## INFORMATION

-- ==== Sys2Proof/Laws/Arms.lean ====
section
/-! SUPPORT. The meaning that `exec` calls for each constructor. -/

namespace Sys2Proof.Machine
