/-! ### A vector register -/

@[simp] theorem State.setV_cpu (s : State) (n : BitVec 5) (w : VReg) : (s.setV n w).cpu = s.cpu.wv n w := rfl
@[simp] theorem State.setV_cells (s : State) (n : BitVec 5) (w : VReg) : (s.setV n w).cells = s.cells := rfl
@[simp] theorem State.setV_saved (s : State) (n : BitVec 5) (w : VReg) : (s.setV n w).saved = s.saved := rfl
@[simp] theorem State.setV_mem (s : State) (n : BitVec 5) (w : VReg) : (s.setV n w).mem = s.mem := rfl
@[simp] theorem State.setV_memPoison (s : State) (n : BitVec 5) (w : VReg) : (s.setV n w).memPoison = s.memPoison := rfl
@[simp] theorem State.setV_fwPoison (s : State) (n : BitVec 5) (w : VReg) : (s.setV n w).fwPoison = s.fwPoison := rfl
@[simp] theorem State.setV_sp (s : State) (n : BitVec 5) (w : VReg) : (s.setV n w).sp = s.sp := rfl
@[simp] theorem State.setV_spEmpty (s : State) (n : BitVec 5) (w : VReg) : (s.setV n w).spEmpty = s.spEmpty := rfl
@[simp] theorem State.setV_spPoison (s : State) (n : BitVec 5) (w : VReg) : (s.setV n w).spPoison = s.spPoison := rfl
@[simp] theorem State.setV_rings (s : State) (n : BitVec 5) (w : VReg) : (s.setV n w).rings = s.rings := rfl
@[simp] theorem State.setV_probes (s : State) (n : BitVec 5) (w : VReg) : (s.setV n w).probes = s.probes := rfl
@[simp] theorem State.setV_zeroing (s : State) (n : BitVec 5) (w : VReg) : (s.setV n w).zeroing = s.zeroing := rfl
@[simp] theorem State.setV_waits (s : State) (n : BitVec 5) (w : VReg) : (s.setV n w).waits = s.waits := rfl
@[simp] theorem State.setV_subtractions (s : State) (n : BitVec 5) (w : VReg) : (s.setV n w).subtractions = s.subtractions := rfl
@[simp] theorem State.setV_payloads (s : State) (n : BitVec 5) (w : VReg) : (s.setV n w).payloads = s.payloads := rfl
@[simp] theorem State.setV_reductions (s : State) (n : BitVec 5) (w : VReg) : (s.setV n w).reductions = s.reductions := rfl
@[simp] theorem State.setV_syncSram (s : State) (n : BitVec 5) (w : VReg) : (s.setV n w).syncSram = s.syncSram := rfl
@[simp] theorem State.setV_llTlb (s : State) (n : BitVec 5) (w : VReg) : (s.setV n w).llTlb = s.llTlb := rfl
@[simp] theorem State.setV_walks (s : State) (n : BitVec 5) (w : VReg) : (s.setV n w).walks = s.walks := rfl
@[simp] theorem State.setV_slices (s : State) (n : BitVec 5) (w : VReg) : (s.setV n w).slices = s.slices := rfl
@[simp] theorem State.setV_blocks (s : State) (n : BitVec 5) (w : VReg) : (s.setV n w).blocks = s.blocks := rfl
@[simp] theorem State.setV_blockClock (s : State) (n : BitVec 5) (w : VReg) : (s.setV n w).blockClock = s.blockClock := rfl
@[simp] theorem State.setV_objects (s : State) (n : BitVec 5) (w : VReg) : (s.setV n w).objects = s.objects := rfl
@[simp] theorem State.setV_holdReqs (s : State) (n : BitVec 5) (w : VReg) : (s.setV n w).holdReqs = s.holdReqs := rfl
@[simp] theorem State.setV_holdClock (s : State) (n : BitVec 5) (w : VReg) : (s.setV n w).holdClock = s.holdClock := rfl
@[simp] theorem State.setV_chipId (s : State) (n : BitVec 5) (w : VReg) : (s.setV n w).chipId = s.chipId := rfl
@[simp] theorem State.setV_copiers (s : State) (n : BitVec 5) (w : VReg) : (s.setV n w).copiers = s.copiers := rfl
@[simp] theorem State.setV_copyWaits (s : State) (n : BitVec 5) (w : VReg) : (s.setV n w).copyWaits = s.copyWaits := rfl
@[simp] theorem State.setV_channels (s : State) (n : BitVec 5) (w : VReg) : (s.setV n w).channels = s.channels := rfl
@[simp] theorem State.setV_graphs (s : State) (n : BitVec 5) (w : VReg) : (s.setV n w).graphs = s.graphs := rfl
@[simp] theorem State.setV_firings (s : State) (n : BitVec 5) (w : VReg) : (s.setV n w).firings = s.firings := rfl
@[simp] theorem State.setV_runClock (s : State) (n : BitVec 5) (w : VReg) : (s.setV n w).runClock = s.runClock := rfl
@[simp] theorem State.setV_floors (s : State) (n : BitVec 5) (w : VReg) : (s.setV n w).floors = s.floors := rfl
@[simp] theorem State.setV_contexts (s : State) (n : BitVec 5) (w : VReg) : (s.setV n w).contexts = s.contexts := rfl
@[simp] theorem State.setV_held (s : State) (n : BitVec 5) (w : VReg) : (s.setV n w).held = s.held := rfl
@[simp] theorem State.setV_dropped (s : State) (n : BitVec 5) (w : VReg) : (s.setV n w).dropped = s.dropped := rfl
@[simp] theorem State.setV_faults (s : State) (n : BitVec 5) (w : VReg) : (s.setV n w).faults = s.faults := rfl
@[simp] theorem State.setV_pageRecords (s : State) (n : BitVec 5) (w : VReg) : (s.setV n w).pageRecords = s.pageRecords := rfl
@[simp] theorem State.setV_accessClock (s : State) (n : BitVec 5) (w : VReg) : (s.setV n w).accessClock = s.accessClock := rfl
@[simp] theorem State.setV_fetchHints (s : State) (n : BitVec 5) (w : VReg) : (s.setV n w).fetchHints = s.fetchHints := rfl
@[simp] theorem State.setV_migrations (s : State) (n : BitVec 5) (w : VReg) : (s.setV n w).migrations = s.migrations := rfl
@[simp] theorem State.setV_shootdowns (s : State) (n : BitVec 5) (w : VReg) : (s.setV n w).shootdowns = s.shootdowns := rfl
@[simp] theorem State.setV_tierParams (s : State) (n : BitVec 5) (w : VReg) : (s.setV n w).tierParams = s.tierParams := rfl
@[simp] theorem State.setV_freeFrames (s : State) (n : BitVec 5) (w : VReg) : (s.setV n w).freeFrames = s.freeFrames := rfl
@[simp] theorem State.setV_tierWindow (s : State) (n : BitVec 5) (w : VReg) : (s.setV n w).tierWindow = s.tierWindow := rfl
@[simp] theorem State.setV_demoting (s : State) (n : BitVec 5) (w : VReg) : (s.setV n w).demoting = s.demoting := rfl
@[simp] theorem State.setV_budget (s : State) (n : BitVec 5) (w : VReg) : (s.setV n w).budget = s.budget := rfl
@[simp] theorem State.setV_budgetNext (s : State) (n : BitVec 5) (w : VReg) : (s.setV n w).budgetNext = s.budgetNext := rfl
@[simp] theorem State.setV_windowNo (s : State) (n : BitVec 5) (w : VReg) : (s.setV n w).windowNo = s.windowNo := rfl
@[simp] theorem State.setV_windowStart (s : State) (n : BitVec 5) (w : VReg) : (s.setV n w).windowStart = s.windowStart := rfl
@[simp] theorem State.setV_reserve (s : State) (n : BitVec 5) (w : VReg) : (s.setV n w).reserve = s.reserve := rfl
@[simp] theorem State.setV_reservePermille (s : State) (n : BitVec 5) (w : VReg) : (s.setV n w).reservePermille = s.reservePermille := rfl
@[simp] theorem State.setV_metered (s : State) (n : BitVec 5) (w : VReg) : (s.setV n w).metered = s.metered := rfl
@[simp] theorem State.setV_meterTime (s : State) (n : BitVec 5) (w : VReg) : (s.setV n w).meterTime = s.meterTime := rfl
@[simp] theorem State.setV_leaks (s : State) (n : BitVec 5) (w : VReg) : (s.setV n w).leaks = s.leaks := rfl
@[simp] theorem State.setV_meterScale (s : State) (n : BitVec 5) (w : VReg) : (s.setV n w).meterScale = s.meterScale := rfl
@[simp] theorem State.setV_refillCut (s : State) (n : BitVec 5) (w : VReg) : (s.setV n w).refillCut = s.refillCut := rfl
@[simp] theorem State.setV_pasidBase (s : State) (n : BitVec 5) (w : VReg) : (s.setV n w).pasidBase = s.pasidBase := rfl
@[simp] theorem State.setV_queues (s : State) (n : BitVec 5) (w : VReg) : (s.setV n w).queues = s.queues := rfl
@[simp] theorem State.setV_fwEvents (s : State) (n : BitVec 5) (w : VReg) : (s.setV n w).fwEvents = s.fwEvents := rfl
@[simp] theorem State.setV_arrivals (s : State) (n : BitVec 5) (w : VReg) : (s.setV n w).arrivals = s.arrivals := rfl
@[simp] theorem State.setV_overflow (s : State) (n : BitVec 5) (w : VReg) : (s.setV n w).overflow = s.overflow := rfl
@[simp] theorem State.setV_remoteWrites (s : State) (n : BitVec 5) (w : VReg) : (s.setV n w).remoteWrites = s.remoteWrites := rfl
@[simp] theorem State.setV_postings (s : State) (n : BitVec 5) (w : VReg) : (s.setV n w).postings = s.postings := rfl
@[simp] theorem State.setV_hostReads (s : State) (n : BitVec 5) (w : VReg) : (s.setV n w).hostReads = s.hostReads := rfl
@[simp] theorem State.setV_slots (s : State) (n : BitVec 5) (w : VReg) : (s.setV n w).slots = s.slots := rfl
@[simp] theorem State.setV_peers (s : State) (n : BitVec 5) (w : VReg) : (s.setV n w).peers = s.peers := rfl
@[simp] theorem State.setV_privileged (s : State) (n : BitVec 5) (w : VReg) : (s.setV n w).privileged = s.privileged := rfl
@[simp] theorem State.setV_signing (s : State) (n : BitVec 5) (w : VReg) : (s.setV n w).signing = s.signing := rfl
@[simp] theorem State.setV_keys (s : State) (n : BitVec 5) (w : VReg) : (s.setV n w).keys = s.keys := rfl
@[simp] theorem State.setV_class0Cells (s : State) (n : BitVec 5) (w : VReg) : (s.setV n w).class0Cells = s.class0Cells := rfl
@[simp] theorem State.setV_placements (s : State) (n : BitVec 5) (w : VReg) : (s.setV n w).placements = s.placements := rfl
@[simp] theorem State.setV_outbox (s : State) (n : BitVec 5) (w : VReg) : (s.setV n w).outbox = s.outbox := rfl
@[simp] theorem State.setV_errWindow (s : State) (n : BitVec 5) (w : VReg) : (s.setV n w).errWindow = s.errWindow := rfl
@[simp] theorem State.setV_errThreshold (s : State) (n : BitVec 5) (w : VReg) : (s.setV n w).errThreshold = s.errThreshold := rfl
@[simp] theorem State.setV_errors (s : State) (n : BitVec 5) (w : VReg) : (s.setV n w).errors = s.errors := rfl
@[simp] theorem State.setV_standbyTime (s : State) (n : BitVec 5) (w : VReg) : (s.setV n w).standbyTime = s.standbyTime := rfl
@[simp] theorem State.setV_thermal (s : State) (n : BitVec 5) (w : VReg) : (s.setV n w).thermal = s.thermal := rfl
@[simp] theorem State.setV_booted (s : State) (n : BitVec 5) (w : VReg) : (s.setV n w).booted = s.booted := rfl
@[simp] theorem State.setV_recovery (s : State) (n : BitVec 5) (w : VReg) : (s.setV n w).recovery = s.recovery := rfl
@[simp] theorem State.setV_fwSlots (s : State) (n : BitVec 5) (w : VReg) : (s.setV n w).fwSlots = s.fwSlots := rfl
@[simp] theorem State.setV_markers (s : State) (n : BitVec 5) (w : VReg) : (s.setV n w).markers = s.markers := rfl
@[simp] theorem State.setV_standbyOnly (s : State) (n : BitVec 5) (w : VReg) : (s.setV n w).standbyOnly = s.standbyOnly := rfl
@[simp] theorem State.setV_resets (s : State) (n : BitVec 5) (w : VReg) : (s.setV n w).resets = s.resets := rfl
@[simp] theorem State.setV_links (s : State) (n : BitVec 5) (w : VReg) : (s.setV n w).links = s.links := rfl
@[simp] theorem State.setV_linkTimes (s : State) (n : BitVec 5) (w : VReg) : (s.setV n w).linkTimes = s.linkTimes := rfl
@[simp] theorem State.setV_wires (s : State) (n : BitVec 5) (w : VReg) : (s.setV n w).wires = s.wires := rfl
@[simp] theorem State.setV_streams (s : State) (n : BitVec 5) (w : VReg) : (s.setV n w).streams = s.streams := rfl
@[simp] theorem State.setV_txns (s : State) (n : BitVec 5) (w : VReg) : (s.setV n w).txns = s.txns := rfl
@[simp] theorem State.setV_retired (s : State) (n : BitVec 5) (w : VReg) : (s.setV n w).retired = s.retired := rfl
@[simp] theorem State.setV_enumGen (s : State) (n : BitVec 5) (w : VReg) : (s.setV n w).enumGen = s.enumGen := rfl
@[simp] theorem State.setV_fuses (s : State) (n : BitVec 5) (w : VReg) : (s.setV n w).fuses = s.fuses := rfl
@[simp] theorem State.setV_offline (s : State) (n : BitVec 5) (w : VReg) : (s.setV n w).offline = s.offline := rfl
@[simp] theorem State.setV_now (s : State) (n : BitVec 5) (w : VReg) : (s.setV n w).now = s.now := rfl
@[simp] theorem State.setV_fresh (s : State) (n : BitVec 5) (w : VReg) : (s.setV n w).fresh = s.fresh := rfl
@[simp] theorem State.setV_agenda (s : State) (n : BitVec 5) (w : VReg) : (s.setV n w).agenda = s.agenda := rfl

---

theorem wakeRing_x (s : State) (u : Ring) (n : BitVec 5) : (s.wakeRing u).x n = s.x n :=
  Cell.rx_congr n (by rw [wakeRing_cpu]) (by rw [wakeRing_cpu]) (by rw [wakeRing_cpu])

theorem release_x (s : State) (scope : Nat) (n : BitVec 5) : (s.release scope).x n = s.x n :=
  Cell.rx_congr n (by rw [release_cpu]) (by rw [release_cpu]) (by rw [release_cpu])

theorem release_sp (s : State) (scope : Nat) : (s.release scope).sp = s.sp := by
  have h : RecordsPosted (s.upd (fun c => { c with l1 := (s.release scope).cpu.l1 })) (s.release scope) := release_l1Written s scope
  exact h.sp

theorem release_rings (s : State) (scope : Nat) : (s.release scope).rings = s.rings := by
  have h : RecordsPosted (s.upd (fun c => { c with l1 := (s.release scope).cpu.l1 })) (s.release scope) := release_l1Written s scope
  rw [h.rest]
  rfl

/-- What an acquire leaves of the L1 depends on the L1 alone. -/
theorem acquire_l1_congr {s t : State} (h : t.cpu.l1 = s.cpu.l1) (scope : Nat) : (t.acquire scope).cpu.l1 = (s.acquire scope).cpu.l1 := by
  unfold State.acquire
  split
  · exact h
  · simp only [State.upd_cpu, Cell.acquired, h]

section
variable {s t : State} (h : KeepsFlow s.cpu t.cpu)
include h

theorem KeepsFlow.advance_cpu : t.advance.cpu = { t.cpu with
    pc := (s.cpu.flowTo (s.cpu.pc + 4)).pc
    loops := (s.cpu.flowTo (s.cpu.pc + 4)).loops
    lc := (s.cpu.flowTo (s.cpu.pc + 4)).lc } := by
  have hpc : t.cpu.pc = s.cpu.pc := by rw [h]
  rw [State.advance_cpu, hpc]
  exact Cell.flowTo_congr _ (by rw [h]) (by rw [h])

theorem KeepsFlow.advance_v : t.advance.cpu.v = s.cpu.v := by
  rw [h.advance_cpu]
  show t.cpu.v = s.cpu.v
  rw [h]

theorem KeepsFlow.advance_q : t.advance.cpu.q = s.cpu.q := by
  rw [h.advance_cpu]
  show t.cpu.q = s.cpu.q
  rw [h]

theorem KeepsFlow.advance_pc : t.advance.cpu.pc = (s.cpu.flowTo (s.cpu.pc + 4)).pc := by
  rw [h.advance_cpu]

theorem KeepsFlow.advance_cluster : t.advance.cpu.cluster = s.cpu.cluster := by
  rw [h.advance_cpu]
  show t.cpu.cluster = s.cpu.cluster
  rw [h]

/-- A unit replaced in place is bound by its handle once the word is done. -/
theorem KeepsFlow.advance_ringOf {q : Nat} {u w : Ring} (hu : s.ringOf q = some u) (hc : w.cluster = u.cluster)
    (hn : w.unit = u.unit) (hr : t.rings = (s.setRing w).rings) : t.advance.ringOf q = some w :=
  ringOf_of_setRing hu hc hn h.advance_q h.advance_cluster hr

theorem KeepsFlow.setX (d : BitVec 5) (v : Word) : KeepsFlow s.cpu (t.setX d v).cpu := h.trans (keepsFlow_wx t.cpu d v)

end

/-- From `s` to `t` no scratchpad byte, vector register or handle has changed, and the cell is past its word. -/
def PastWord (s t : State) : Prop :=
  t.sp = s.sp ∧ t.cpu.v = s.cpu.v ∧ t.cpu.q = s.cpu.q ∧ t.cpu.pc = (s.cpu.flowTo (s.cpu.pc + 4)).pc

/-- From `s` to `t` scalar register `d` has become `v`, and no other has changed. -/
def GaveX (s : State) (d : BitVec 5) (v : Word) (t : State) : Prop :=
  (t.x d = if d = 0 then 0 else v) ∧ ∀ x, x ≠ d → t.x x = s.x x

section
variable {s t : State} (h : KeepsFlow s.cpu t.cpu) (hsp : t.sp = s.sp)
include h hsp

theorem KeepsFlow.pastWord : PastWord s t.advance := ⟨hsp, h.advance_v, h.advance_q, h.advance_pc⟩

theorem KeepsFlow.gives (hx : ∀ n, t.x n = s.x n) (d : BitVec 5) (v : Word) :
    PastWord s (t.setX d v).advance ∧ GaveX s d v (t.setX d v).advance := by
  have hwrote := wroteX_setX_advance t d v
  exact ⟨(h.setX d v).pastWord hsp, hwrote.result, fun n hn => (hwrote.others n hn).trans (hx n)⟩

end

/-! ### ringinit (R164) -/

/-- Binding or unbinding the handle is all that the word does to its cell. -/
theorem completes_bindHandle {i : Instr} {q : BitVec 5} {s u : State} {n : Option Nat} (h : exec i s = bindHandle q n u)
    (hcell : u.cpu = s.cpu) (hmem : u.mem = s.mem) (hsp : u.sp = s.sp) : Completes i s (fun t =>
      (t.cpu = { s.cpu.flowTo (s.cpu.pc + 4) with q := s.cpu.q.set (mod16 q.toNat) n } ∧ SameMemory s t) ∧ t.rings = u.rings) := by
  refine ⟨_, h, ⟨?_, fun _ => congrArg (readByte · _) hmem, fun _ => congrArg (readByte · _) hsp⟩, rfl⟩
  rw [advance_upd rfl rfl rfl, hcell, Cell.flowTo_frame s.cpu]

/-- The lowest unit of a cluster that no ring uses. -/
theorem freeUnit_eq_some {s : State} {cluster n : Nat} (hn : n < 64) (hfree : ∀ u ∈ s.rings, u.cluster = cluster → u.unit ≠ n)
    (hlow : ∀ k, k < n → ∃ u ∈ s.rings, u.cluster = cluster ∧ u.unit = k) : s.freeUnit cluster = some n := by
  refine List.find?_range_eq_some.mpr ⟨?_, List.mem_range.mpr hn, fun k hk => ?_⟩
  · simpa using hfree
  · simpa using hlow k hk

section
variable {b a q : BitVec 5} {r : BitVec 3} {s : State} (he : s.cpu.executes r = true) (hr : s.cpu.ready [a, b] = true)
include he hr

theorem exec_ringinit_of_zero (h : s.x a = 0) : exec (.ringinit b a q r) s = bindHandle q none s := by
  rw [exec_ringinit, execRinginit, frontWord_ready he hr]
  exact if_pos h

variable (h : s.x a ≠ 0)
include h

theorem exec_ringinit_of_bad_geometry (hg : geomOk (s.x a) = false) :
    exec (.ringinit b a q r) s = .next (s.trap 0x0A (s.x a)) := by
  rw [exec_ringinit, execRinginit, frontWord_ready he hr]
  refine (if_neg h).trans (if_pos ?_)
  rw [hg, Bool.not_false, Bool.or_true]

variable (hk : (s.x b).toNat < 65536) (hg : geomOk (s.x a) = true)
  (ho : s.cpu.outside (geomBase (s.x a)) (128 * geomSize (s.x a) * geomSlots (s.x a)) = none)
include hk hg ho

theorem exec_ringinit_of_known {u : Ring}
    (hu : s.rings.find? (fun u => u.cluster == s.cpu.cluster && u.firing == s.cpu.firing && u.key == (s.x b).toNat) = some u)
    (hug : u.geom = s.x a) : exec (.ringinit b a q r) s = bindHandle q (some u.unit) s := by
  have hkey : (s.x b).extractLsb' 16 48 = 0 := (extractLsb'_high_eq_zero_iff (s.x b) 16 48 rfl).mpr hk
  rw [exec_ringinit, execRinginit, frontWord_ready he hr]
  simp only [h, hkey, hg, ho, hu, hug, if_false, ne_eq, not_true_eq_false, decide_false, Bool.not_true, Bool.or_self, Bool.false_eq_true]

## INSTRUCTIONS TO FOLLOW
All lines above from the one containing "s.tierWindow := rfl" to the one containing "s.windowStart := rfl" must be repeated exactly, both lines included, and no others.

## FINAL ANSWER
@[simp] theorem State.setV_tierWindow (s : State) (n : BitVec 5) (w : VReg) : (s.setV n w).tierWindow = s.tierWindow := rfl
@[simp] theorem State.setV_demoting (s : State) (n : BitVec 5) (w : VReg) : (s.setV n w).demoting = s.demoting := rfl
@[simp] theorem State.setV_budget (s : State) (n : BitVec 5) (w : VReg) : (s.setV n w).budget = s.budget := rfl
@[simp] theorem State.setV_budgetNext (s : State) (n : BitVec 5) (w : VReg) : (s.setV n w).budgetNext = s.budgetNext := rfl
@[simp] theorem State.setV_windowNo (s : State) (n : BitVec 5) (w : VReg) : (s.setV n w).windowNo = s.windowNo := rfl
@[simp] theorem State.setV_windowStart (s : State) (n : BitVec 5) (w : VReg) : (s.setV n w).windowStart = s.windowStart := rfl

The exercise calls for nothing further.